The argument implies beauty is something immaterial instead of being a subjective neurological response to stimuli. Philosophers since Immanuel Kant increasingly argue that beauty is an artifact of individual human minds. A 'beautiful' sunset is according to this perspective aesthetically neutral in itself. It is our cognitive response that interprets it as 'beautiful.' Others would argue that this cognitive response has been developed through the evolutionary development of the brain and its exposure to particular stimuli over long ages. Others point to the existence of evil and various types of ugliness as invalidating the argument. Joseph McCabe, a freethought writer of the early 20th century, questioned the argument in The Existence of God, when he asked whether God also created parasitic microbes.
In his book, The God Delusion, Richard Dawkins describes the argument thus:
Another character in the Aldous Huxley novel just mentioned proved the existence of God by playing Beethoven's string quartet no. 15 in A minor ('Heiliger Dankgesang') on a gramophone. Unconvincing as that sounds, it does represent a popular strand of argument. I have given up counting the number of times I receive the more or less truculent challenge: 'How do you account for Shakespeare, then?' (Substitute Schubert, Michelangelo, etc. to taste.) The argument will be so familiar, I needn’t document it further. But the logic behind it is never spelled out, and the more you think about it the more vacuous you realize it to be. Obviously Beethoven's late quartets are sublime. So are Shakespeare's sonnets. They are sublime if God is there and they are sublime if he isn't. They do not prove the existence of God; they prove the existence of Beethoven and of Shakespeare. A great conductor is credited with saying: 'If you have Mozart to listen to, why would you need God?'
Bertrand Russell had no trouble seeing beauty in mathematics but he did not see it as a valid argument for the existence of God. In "The Study of Mathematics", he wrote:
Mathematics, rightly viewed, possesses not only truth, but supreme beauty—a beauty cold and austere, like that of sculpture, without appeal to any part of our weaker nature, without the gorgeous trappings of painting or music, yet sublimely pure, and capable of a stern perfection such as only the greatest art can show. The true spirit of delight, the exaltation, the sense of being more than Man, which is the touchstone of the highest excellence, is to be found in mathematics as surely as in poetry.

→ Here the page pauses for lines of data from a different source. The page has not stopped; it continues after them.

/-- The channel settings of an image written (R169, step 3), by its SLICECFG section; without one they stand. -/
def State.applyCfg (s : State) (im : Image) : State :=
  if im.slicecfg.isEmpty then s
  else s.putCfg (cfgWrites im.slicecfg)

/-- VTR * CTR is at most 8,000 (R248). -/
def ratioOk (v c : Nat) : Bool :=
  match f32.unpack v, f32.unpack c with
  | .num _ m e, .num _ n g => (FVal.num false (m * n) (e + g)).cmp (.num false 8000 0) != some .gt
  | _, _ => false

/-- The ratios and trims of feeder `f` keep R248 and Table 10.2: f32 1.0 to 100.0 and 1.0 to 10,000.0, gains 0.9 to 1.1,
offsets to 1.0 V, 0.01 A, 1.0 W and 1.0 var. -/
def State.feederCfgOk (s : State) (f : Nat) : Bool :=
  let v := s.rd (R.MET_FCFG_VTR_VTR f)
  let c := s.rd (R.MET_FCFG_CTR_CTR f)
  let gain := within32 0x3F666666 0x3F8CCCCD
  within32 0x3F800000 0x42C80000 v && within32 0x3F800000 0x461C4000 c && ratioOk v c &&
    (List.range 4).all fun k =>
      gain (s.rd (R.MET_CAL_VGAIN_VGAIN f k)) && gain (s.rd (R.MET_CAL_IGAIN_IGAIN f k)) &&
        gain (s.rd (R.MET_CAL_PGAIN_PGAIN f k)) && gain (s.rd (R.MET_CAL_Q_QGAIN f k) * 65536) &&
        within32 0xBF800000 0x3F800000 (s.rd (R.MET_CAL_VRMSOS_VRMSOS f k)) &&
        within32 0xBC23D70A 0x3C23D70A (s.rd (R.MET_CAL_IRMSOS_IRMSOS f k)) &&
        within32 0xBF800000 0x3F800000 (s.rd (R.MET_CAL_POS_POS f k)) &&
        decide ((toSigned 16 (s.rd (R.MET_CAL_Q_QOS f k))).natAbs ≤ 1000)

/-- The declared PWM periods lie in 1,000 to 60,000,000 µs (R237). -/
def State.periodsOk (s : State) : Bool :=
  (List.range 4).all fun sl => (List.range 8).all fun ch =>
    let p := s.rd (R.SLR_DOCFG_PER_PWMPER sl ch)
    decide (1000 ≤ p) && decide (p ≤ 60000000)

/-- The channel settings that a list of SLICECFG entries gives keep R237 and R248. -/
def State.cfgOk (s : State) (w : List (Nat × Nat)) : Bool :=
  let c := s.putCfg w
  c.periodsOk && c.feederCfgOk 0 && c.feederCfgOk 1

/-- The image with its DIGEST field at 0 (Table 7.1). -/
def undigested (img : List (BitVec 8)) : List (BitVec 8) := img.take 0x20 ++ zeros 32 ++ img.drop 0x40

/-- Check 1 of Table 7.6 on the image as a whole: header and digest. -/
def headerOk (img : List (BitVec 8)) : Bool :=
  decide (0x80 ≤ img.length) && numAt img 0 4 == 0x49505A4F && numAt img 4 2 == 1 && numAt img 0x10 4 == img.length &&
    decide (img.length ≤ 40 * 1048576) && decide (1 ≤ numAt img 0x14 2) && decide (numAt img 0x14 2 ≤ 32) &&
    allZero (bytesAt img 0x16 2) && allZero (bytesAt img 0x40 64) && decide (0x80 + 24 * numAt img 0x14 2 ≤ img.length)

/-- Check 1 on a section table entry. -/
def sectionErr (img : List (BitVec 8)) (i : Nat) : Option LoadErr :=
  let e := bytesAt img (0x80 + 24 * i) 24
  let ty := numAt e 0 2
  let off := numAt e 4 4
  let len := numAt e 8 4
  need (decide (1 ≤ ty) && decide (ty ≤ 12) && allZero (bytesAt e 2 2) && allZero (bytesAt e 12 4) &&
    (ty == 1 || ty == 2 || numAt e 0x10 8 == 0) && off % 8 == 0 && decide (0x80 + 24 * numAt img 0x14 2 ≤ off) &&
    decide (off + len ≤ img.length)) 0x0412 i 0

/-- Check 1 of Table 7.6 (R168, R237, R248, R386): the first failure. -/
def check1 (s : State) (img : List (BitVec 8)) : Option LoadErr :=
  if !headerOk img then errAt 0x0412 0xFF 0
  else
    let n := numAt img 0x14 2
    let ss := sectionsOf img
    let im := parseImage img
    let w := cfgWrites im.slicecfg
    firstErr <|
      (List.range n).map (sectionErr img) ++
      [(firstClash (fun a b => apart a.off a.bytes.length b.off b.bytes.length) ss).bind fun k => errAt 0x0412 k 0] ++
      (List.range 12).map (fun k => need (countOk ss (k + 1)) 0x0412 (sectIndex ss (k + 1)) 0) ++
      (List.range n).map (fun i => need (match ss[i]? with
        | some x => lengthOk x
        | none => false) 0x0412 i 0) ++
      (List.range 32).map (fun t =>
        let r := bytesAt (sectBytes ss 6) (64 * t) 64
        need (bitOf (numAt r 0 1) 0 || allZero r) 0x0412 (sectIndex ss 6) (64 * t)) ++
      (List.range im.tally.length).map (fun k =>
        need (tallyOk (im.tally.getD k [])) 0x0412 (sectIndex ss 11) (72 * k)) ++
      [needApart (fun a b => numAt a 0 2 != numAt b 0 2) im.tally 0x0412 (sectIndex ss 11) 72] ++
      (List.range w.length).map (fun k => need (cfgNames (w.getD k (0, 0)).1) 0x0412 (sectIndex ss 10) (16 * k)) ++
      [if im.slicecfg.isEmpty || s.cfgOk w then none
       else errAt 0x0412 (sectIndex ss 10) (16 * ((List.range w.length).find? fun k => !s.cfgOk (w.take (k + 1))).getD 0),
       need (sha256 (undigested img) == bytesAt img 0x20 32) 0x0412 0xFF 0x20]

/-! ### Checks 3 to 5 -/

/-- The store that an instance's RET flag names holds `n` bytes at `a`. -/
def inStore (retain : Bool) (a n : Nat) : Bool :=
  if retain then decide (0x3000000 ≤ a) && decide (a + n ≤ 0x3200000)
  else decide (0x1000000 ≤ a) && decide (a + n ≤ 0x2800000)

/-- Check 3 of Table 7.6 (0x0414): placement. An instance whose DESC is not listed in TYPES is left to check 4. -/
def check3 (s : State) (ss : List Section) (im : Image) (cm : Sparse (BitVec 8)) : Option LoadErr :=
  let si := sectIndex ss 4
  let size := fun (i : InstRec) => readLE cm (i.desc + 4) 4
  let base := (s.applyCfg im).rd R.SLR_BURSTBASE_ADDR
  firstErr <|
    (List.range ss.length).map (fun k => need (match ss[k]? with
      | some x => (x.ty != 1 && x.ty != 2) || decide (x.target + x.bytes.length ≤ 0x800000)
      | none => true) 0x0414 k 0) ++
    [(firstClash (fun a b => (a.ty != 1 && a.ty != 2) || (b.ty != 1 && b.ty != 2) ||
      apart a.target a.bytes.length b.target b.bytes.length) ss).bind fun k => errAt 0x0414 k 0] ++
    (List.range im.insts.length).map (fun k =>
      match im.insts[k]? with
      | none => none
      | some i =>
        need (!im.types.contains i.desc ||
          (inStore (bitOf i.flags 0) i.addr (size i) && i.addr % 8 == 0 &&
            decide (i.initOff + i.initLen ≤ im.init.length) && decide (i.initLen + 16 ≤ size i) &&
            im.tasks.all fun t => !t.en || apart i.addr (size i) t.stack t.stackSz)) 0x0414 si (24 * k)) ++
    [needApart (fun a b => !im.types.contains a.desc || !im.types.contains b.desc ||
        apart a.addr (size a) b.addr (size b)) im.insts 0x0414 si 24,
     need (base == 0 || (base % 64 == 0 && decide (0x180000000 ≤ base) && decide (base + 66048 ≤ 0x2FFE00000)))
       0x0414 (sectIndex ss 10) (16 * ((cfgWrites im.slicecfg).findIdx? fun w => w.1 == 0x9C010).getD 0)]

/-- Check 4 of Table 7.6 (0x0415): types. -/
def check4 (ss : List Section) (im : Image) (cm : Sparse (BitVec 8)) : Option LoadErr :=
  firstErr <|
    (List.range im.types.length).map (fun k =>
      need (validDesc ss cm im.types (im.types.getD k 0)) 0x0415 (sectIndex ss 3) (4 * k)) ++
    (List.range im.insts.length).map (fun k =>
      match im.insts[k]? with
      | none => none
      | some i => need (im.types.contains i.desc) 0x0415 (sectIndex ss 4) (24 * k)) ++
    [need (rlayoutOf cm im.insts == im.rlayout) 0x0415 0xFF 0x18]

/-- The binding of a point is one that the chapter of its source takes (R262, R467; the BIND of an on-module channel in the
model's own layout). -/
def State.bindOk (s : State) (p : PointDecl) : Bool :=
  let kind := p.bind / 4096
  let sl := p.bind / 256 % 16
  let ch := p.bind % 256
  match p.src with
  | 1 =>
    decide (sl < 4) &&
      match kind with
      | 0 => !p.out && decide (ch < 12)
      | 1 => p.out && decide (ch < 8) && p.ty == (if s.isPwm sl ch then 4 else 0)
      | 2 => !p.out && decide (ch < 2)
      | 3 => p.out && decide (ch < 2) && p.ty == 4
      | _ => false
  | 4 => p.wkind == 0 && ((isEnergy p.bind && p.ty == 3) || (isValue p.bind && p.ty == 4)) && decide (p.bind < 65536)
  | _ => true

However, he also wrote: "My conclusion is that there is no reason to believe any of the dogmas of traditional theology and, further, that there is no reason to wish that they were true. Man, in so far as he is not subject to natural forces, is free to work out his own destiny. The responsibility is his, and so is the opportunity."
H. L. Mencken stated that humans have created things of greater beauty when he wrote, "I also pass over the relatively crude contrivances of this Creator in the aesthetic field, wherein He has been far surpassed by man, as, for example, for adroitness of design, for complexity or for beauty, the sounds of an orchestra."